Der schrille Ton in meinem Kopf steigert sich ins Unerträgliche, übertönt die Stimmen, aber sie sind nicht weg, machen nur Pause, werden wiederkommen. Ich weiß es. Wild gestikulierend schlage ich um mich, möchte mich befreien. Meine Beine versagen.
„Herr Schnabel, um Gottes Willen, was ist mit Ihnen. Ich hole Hilfe. Warten Sie.“
Erschöpft sitze ich auf dem ölverschmierten Boden und starre in Tonis entsetztes Gesicht. Er hockt neben mir, springt auf und will die Halle auf der Suche nach Hilfe verlassen.
„Nein, warte, bleib hier. Ich brauche keine Hilfe. Wird gleich wieder,“ halte ich ihn im Befehlston zurück. Sofort steht er wieder neben mir, fasst mein Handgelenk und will mich zum Stand in die Höhe ziehen. Ich schlage mit der freien Hand auf seinen Arm. Sichtlich verstört lässt er mein Handgelenk los und weicht zurück. Ich taxiere ihn misstrauisch. Das Hetzgeschrei meiner Stimmen ist schon lange verstummt, die Sätze hallen jedoch nach. Die Anschuldigungen passen nicht zu den Erfahrungen, die ich mit Toni gemacht habe. Ich versuche, beides in Einklang zu bringen. Es gelingt mir nicht.
Vorsichtig betaste ich meinen Kopf. Er fühlt sich hohl, ausgebrannt, aber wieder halbwegs schmerzfrei an. Umständlich stemme ich mich auf die Beine. Mein rechter Fuß schmerzt. Wahrscheinlich habe ich mich leicht verletzt, als ich mich auf den Boden geworfen habe. Mit schleppenden Schritten nähere ich mich dem Ausgang. Toni geht neben mir, achtet aber darauf, einen gebührenden Abstand einzuhalten. Sein Gesicht spiegelt Unsicherheit wider. Ich weiß nicht mehr, was ich von ihm halten soll.

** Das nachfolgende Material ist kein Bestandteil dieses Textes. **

-- ==== Sys2Proof/Laws/PerInstr.lean ====
section
/-! SUPPORT. What holds of every constructor's encoding: it fits the word, and a word's engine stands in bits 31 to 29
(R84). -/

namespace Sys2Proof.Laws.Encoded

set_option Elab.async false

/-- The encoding of `i` fits 32 bits, and a word carries the number of its engine in bits 31 to 29. -/
def Statement (i : Instr) : Prop := i.encodeNat < 2 ^ 32 ∧ (i.isWord = true → i.encodeNat / 2 ^ 29 = i.engine)

/-- A word whose encoding is the number `n`, within the range of its engine. -/
theorem of_sum {i : Instr} (e n : Nat) (hn : i.encodeNat = n) (he : i.engine = e)
    (h : e < 8 ∧ e * 536870912 ≤ n ∧ n < e * 536870912 + 536870912) : Statement i := by
  subst hn he
  exact ⟨by omega, fun _ => by omega⟩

Abwartend stehe ich im Empfangsbereich. Es ist mir unangenehm, dass ich meinem Mitarbeiter so ein Schauspiel geboten habe. Aber auch Toni ist peinlich berührt, weiß nicht, wie er sich mir gegenüber verhalten soll. Karla ist immer noch nicht aufgetaucht. Auch Sven ist wie vom Erdboden verschluckt. Mit steifen Bewegungen nähert sich Toni Karlas Tisch, sucht umständlich nach einem Stift und unterschreibt sein Arbeitsprotokoll. Ich beobachte ihn, wie er seinen Rücken krümmt, den Stift mit verkrampfter Hand über das Papier hetzt. Es ist deutlich zu spüren, dass er schnell weg möchte, weg aus diesem Raum, weg von meiner Nähe. Ich kann es ihm nicht verübeln. Oder hat er mich bewusst zu meinem Anfall getrieben? Wodurch? Angestrengt lauschend warte ich auf eine Antwort, aber die Stimmen in meinem Kopf schweigen. Toni hat sich wieder umgedreht, vermeidet es krampfhaft, mir in die Augen zu sehen. Warum geht er nicht endlich?
„Du kannst für heute Schluss machen, Toni,“ bringe ich mühsam die erlösenden Worte hervor. Dankbar schaut er mir nun doch ins Gesicht und ringt sich ein zaghaftes Lächeln ab.
„Ja, danke Chef. Und morgen dann alles beim Alten?“
„Was?“, fahre ich ihn gereizt an.
„Ich meine, morgen nur die eine angemeldete Inspektion. Oder ist noch ein Wagen dazugekommen?“
„Wir werden sehen.“ Wie konnte ich seine Frage nur auf meine körperliche Verfassung beziehen?
„Ja dann.“ Mit eiligen Schritten, fast laufend, stürmt Toni aus dem Gebäude. Nachdenklich schaue ich ihm hinterher.